An ECC error is a warning signal that the flash block the error occurred
in may be getting weak, i.e., losing charge.
ETFS marks the weak block for a refresh operation, which copies the data to a new flash block and erases the weak block. The erasure recharges the flash block.
- Read degradation monitoring with automatic refresh
- Each read operation within a NAND flash block weakens the
charge maintaining the data bits.
Most devices support about 100,000 reads before there's danger of losing a bit.
The ECC recovers a single-bit error, but may not be able to recover multi-bit errors.
ETFS solves this by tracking reads and marking blocks for refresh before the 100,000 read limit is reached.
- Transaction rollback
- When ETFS starts, it processes all transactions and rolls back (discards) the last partial or damaged transaction. The rollback code is designed to handle a power failure during a rollback operation, thus allowing the system to recover from multiple nested faults. The validity of a transaction is protected by CRC codes on each transaction.
- Atomic file operations
- ETFS implements a very simple directory structure on the device, allowing significant modifications with a single flash write. For example, the move of a file or directory to another directory is often a multistage operation in most filesystems. In ETFS, a move is accomplished with a single flash write.

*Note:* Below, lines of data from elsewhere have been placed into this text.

-- ==== Sys2Proof/Config.lean ====
section
/-! DEFINITION. The open parameters of the hardware (R9) and the values the model names for them.

`RESET_REGS`, `ENTRY_PC` and `AF_WRITE_MODE` are fields of `Params`, an argument of reset and of the driver, so a
claim quantifies over them. The fourth open parameter, `MEM`, is the memory field of the machine's state. -/

namespace Sys2Proof

/-- `RESET_REGS`: the register file's contents after reset (R9, R42). -/
structure ResetRegs where
  a : Byte
  b : Byte
  c : Byte
  d : Byte
  e : Byte
  h : Byte
  l : Byte
  f : Flags
deriving DecidableEq, Repr

/-- The named parameters a model takes as arguments (R9), but for `MEM`. -/
structure Params where
  resetRegs : ResetRegs
  entryPc : Addr
  afWriteMode : AfWriteMode
deriving DecidableEq, Repr

/-- R211's profile `ZEROED`, the source's "registers zeroed". Its program counter stays open. -/
def ResetRegs.zeroed : ResetRegs :=
  { a := 0x00#8, b := 0x00#8, c := 0x00#8, d := 0x00#8, e := 0x00#8, h := 0x00#8, l := 0x00#8,
    f := { z := false, n := false, h := false, c := false } }

/-- The registers of R211's profile `DMG_POST_BOOT`, the source's "post-boot defaults". -/
def ResetRegs.dmgPostBoot : ResetRegs :=
  { a := 0x01#8, b := 0x00#8, c := 0x13#8, d := 0x00#8, e := 0xD8#8, h := 0x01#8, l := 0x4D#8,
    f := { z := true, n := false, h := true, c := true } }

/-- The values the model names for the open parameters: the registers and the entry address of R211's profile
`DMG_POST_BOOT` (DESIGN CHOICE, log entry 1) and the spec's default of `AF_WRITE_MODE` (R32, log entry 2). -/
def Config.params : Params :=
  { resetRegs := ResetRegs.dmgPostBoot, entryPc := 0x0100#16, afWriteMode := .corrected }

/-- What an address reads as that the memory list does not name (DESIGN CHOICE, log entry 3). No claim about
every state rests on it: whatever total function `MEM` is (R50), one canonical memory list reads as it. -/
def Config.unlistedByte : Byte := 0x00#8

end Sys2Proof
end

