/-- The frame of the five jumps: every register, every flag and every byte of memory is unchanged. -/
def Obligations.JumpInstructionsFrame : Prop :=
  Statements.JumpFrame .jpNN ∧ Statements.JumpFrame .jpNzNN ∧ Statements.JumpFrame .jpZNN ∧
  Statements.JumpFrame .jpNcNN ∧ Statements.JumpFrame .jpCNN

/-! ## Decoding and encoding -/

/-- R78: the base table's pure function, by the values of the opcode byte, and that it admits these twelve bytes
and no other. -/
def Obligations.BaseTableAdmitsTwelveBytes : Prop :=
  decode 0x80#8 false = some .addAB ∧ decode 0x81#8 false = some .addAC ∧ decode 0x82#8 false = some .addAD ∧
  decode 0x83#8 false = some .addAE ∧ decode 0x84#8 false = some .addAH ∧ decode 0x85#8 false = some .addAL ∧
  decode 0x87#8 false = some .addAA ∧ decode 0xC3#8 false = some .jpNN ∧ decode 0xC2#8 false = some .jpNzNN ∧
  decode 0xCA#8 false = some .jpZNN ∧ decode 0xD2#8 false = some .jpNcNN ∧ decode 0xDA#8 false = some .jpCNN ∧
  ∀ op : Byte, (decode op false).isSome = true →
    op ∈ [0x80#8, 0x81#8, 0x82#8, 0x83#8, 0x84#8, 0x85#8, 0x87#8, 0xC2#8, 0xC3#8, 0xCA#8, 0xD2#8, 0xDA#8]

/-- R79, R80: the secondary table admits no byte, and the base table does not admit the prefix byte. -/
def Obligations.SecondaryTableIsEmpty : Prop :=
  (∀ op : Byte, decode op true = none) ∧ decode 0xCB#8 false = none

/-- R85's counts: 244 misses in the base table, 256 in the secondary table. -/
def Obligations.TableMissCounts : Prop :=
  ((List.range 256).filter fun n => (decode (BitVec.ofNat 8 n) false).isNone).length = 244 ∧
  ((List.range 256).filter fun n => (decode (BitVec.ofNat 8 n) true).isNone).length = 256

/-- R74, R75: the `r` field's eight values, 0b110 admitting none, and the `cc` field's four. -/
def Obligations.OperandFieldsSelect : Prop :=
  (regOfField 0b000#3 = some .b ∧ regOfField 0b001#3 = some .c ∧ regOfField 0b010#3 = some .d ∧
    regOfField 0b011#3 = some .e ∧ regOfField 0b100#3 = some .h ∧ regOfField 0b101#3 = some .l ∧
    regOfField 0b110#3 = none ∧ regOfField 0b111#3 = some .a) ∧
  (condOfField 0b00#2 = .nz ∧ condOfField 0b01#2 = .z ∧ condOfField 0b10#2 = .nc ∧ condOfField 0b11#2 = .c) ∧
  (∀ r : BitVec 3, decode (0b10000#5 ++ r) false = (regOfField r).map fun q => instrOfForm (.add q)) ∧
  (∀ cc : BitVec 2, decode (0b110#3 ++ cc ++ 0b010#3) false = some (instrOfForm (.jp (condOfField cc)))) ∧
  decode 0xC3#8 false = some (instrOfForm (.jp .always))

/-- R83: the twelve instructions are exactly the values of the two-variant type. -/
def Obligations.InstructionsAreTheTwoForms : Prop :=
  (∀ i : Instr, instrOfForm i.form = i) ∧ (∀ f : Form, (instrOfForm f).form = f)

/-- R70, R86: the first byte tells the length; after the prefix the next byte is decoded in the secondary table,
0xCB included. -/
def Obligations.FirstByteTellsLength : Prop :=
  (∀ (op : Byte) (i : Instr), decode op false = some i →
    i.width = if op.extractLsb' 3 5 = 0b10000#5 then 1 else 3) ∧
  (∀ (op : Byte) (rest : List Byte), decodeBytes (0xCB#8 :: op :: rest) = .error (.noInstruction op true)) ∧
  ∀ (op : Byte) (rest : List Byte), op ≠ 0xCB#8 → decode op false = none →
    decodeBytes (op :: rest) = .error (.noInstruction op false)

/-- A few words written out from the spec's formats (R71, R72): `10000rrr`, `110cc010 lo hi`, `0xC3 lo hi`. -/
def Obligations.WrittenOutWordsDecode : Prop :=
  decodeBytes [0b10000000#8] = .ok ({ instr := .addAB, operand := [] }, []) ∧
  decodeBytes [0b10000101#8] = .ok ({ instr := .addAL, operand := [] }, []) ∧
  decodeBytes [0b10000111#8] = .ok ({ instr := .addAA, operand := [] }, []) ∧
  decodeBytes [0b11000011#8, 0x34#8, 0x12#8] = .ok ({ instr := .jpNN, operand := [0x34#8, 0x12#8] }, []) ∧
  decodeBytes [0b11001010#8, 0x00#8, 0x08#8] = .ok ({ instr := .jpZNN, operand := [0x00#8, 0x08#8] }, []) ∧
  decodeBytes [0b11010010#8, 0x00#8, 0x08#8] = .ok ({ instr := .jpNcNN, operand := [0x00#8, 0x08#8] }, [])

/-- HEADLINE. Decode and encode agree: for every well-formed instruction, with every operand byte at every value,
and whatever follows it in the stream. -/
def Obligations.DecodeOfEncodeIsIdentity : Prop :=
  ∀ (code : Code) (rest : List Byte), code.wf = true → decodeBytes (encode code ++ rest) = .ok (code, rest)
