-- ==== Sys2Proof/Laws/Run.lean ====
section
/-! SUPPORT. The unfolding of a run by its first step, said once for each way that step can go. -/

namespace Sys2Proof.Machine

theorem runEnd_of_selfJump (n : Nat) {s : State} (h : selfJump s = true) : runEnd (n + 1) s = .halted s := by
  simp [runEnd, h]

theorem runEnd_of_next (n : Nat) {s t : State} (h : selfJump s = false) (hs : step s = .next t) :
    runEnd (n + 1) s = runEnd n t := by
  simp [runEnd, h, hs]

theorem runEnd_of_failure (n : Nat) {s : State} {op : Byte} {b : Bool} (h : selfJump s = false)
    (hs : step s = .fault (.decodeFailure op b)) : runEnd (n + 1) s = .failed op b s := by
  simp [runEnd, h, hs]

/-- The host's run by its first step. -/
theorem core_run_succ (n : Nat) (s : State) :
    Sys2Proof.core.run (n + 1) s = match step s with
      | .next t => Sys2Proof.core.run n t
      | .fault r => .fault r
      | .refused r => .refused r := by
  cases h : step s <;> simp [Host.Core.run, Sys2Proof.core, h]

end Sys2Proof.Machine
end

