/-- After a list of changes each address reads the last byte given for it, or what it read before (R66). -/
theorem Memory.read_writeCells {m : Memory} (h : Memory.wf m = true) (cells : List (Addr × Byte)) (addr : Addr) :
    Memory.read (Memory.writeCells m cells) addr =
      match cells.reverse.find? (fun cell => cell.1 == addr) with
      | some cell => cell.2
      | none => Memory.read m addr := by
  induction cells generalizing m with
  | nil => rfl
  | cons cell rest ih =>
    rw [Memory.writeCells, ih (Memory.wf_write cell.1 cell.2 h), List.reverse_cons, List.find?_append]
    cases hrest : rest.reverse.find? (fun c => c.1 == addr) with
    | some last => rfl
    | none =>
      rw [Memory.read_write h]
      by_cases hc : cell.1 = addr <;> simp [hc]

/-! ## Every total function is one canonical memory (R50) -/

theorem Memory.lookup_head (k : Nat) (w : Byte) (rest : Memory) : Memory.lookup ((k, w) :: rest) k = w :=
  if_pos rfl

theorem Memory.lookup_tail {k n : Nat} (w : Byte) (rest : Memory) (h : k < n) :
    Memory.lookup ((k, w) :: rest) n = Memory.lookup rest n :=
  if_neg (by omega)

/-- The first address of a list is unlisted in a canonical list that begins above it. -/
theorem Memory.lookup_head_ne {k : Nat} {w : Byte} {rest m : Memory} (hw : w ≠ Config.unlistedByte)
    (h : Memory.wfFrom (k + 1) m = true) : Memory.lookup ((k, w) :: rest) k ≠ Memory.lookup m k := by
  rw [Memory.lookup_head, Memory.lookup_below h (by omega)]
  exact hw

/-- Canonical lists that read alike are equal: their first addresses are, and so on down the lists. -/
theorem Memory.eq_of_lookup_eq {lo : Nat} {m m' : Memory} (h : Memory.wfFrom lo m = true)
    (h' : Memory.wfFrom lo m' = true) (hread : ∀ n, lo ≤ n → n < 65536 → Memory.lookup m n = Memory.lookup m' n) :
    m = m' := by
  induction m generalizing lo m' with
  | nil =>
    cases m' with
    | nil => rfl
    | cons kw' rest' =>
      obtain ⟨hlo', hk', hw', -⟩ := Memory.wfFrom_cons.1 h'
      exact absurd (hread _ hlo' hk').symm (Memory.lookup_head_ne hw' rfl)
  | cons kw rest ih =>
    obtain ⟨k, w⟩ := kw
    obtain ⟨hlo, hk, hw, hrest⟩ := Memory.wfFrom_cons.1 h
    cases m' with
    | nil => exact absurd (hread k hlo hk) (Memory.lookup_head_ne hw rfl)
    | cons kw' rest' =>
      obtain ⟨k', w'⟩ := kw'
      obtain ⟨hlo', hk', hw', hrest'⟩ := Memory.wfFrom_cons.1 h'
      obtain hlt | rfl | hgt := Nat.lt_trichotomy k k'
      · exact absurd (hread k hlo hk) (Memory.lookup_head_ne hw (Memory.wfFrom_cons.2 ⟨hlt, hk', hw', hrest'⟩))
      · have hww : w = w' := by simpa only [Memory.lookup_head] using hread k hlo hk
        have htails : rest = rest' := ih hrest hrest' fun n hn hn' => by
          simpa only [Memory.lookup_tail _ _ hn] using hread n (by omega) hn'
        rw [hww, htails]
      · exact absurd (hread k' hlo' hk').symm (Memory.lookup_head_ne hw' (Memory.wfFrom_cons.2 ⟨hgt, hk, hw, hrest⟩))

theorem Memory.eq_of_read_eq {m m' : Memory} (h : Memory.wf m = true) (h' : Memory.wf m' = true)
    (hread : ∀ addr, Memory.read m addr = Memory.read m' addr) : m = m' := by
  refine Memory.eq_of_lookup_eq h h' fun n _ hn => ?_
  have hn' := hread (BitVec.ofNat 16 n)
  rwa [Memory.read, Memory.read, BitVec.toNat_ofNat, Nat.mod_eq_of_lt hn] at hn'

/-- A total function as the list of all its address and byte pairs. -/
def graphCells (answers : Addr → Byte) : List (Addr × Byte) :=
  (List.range 65536).map fun n => (BitVec.ofNat 16 n, answers (BitVec.ofNat 16 n))

theorem mem_graphCells {answers : Addr → Byte} {cell : Addr × Byte} :
    cell ∈ graphCells answers ↔ cell.2 = answers cell.1 := by
  obtain ⟨addr, v⟩ := cell
  simp only [graphCells, List.mem_map, List.mem_range, Prod.mk.injEq]
  constructor
  · rintro ⟨n, -, rfl, rfl⟩
    rfl
  · rintro rfl
    exact ⟨addr.toNat, addr.isLt, by simp⟩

- Automatic file defragmentation
- Log-based filesystems often suffer from fragmentation, since each update or write to an existing file causes a new transaction to be created. ETFS uses write-buffering to combine small writes into larger write transactions in an attempt to minimize fragmentation caused by lots of very small transactions. ETFS also monitors the fragmentation level of each file and will do a background defragmenting operation on files that do become badly fragmented. Note that this background activity will always be preempted by a user data request in order to ensure immediate access to the file being defragmented.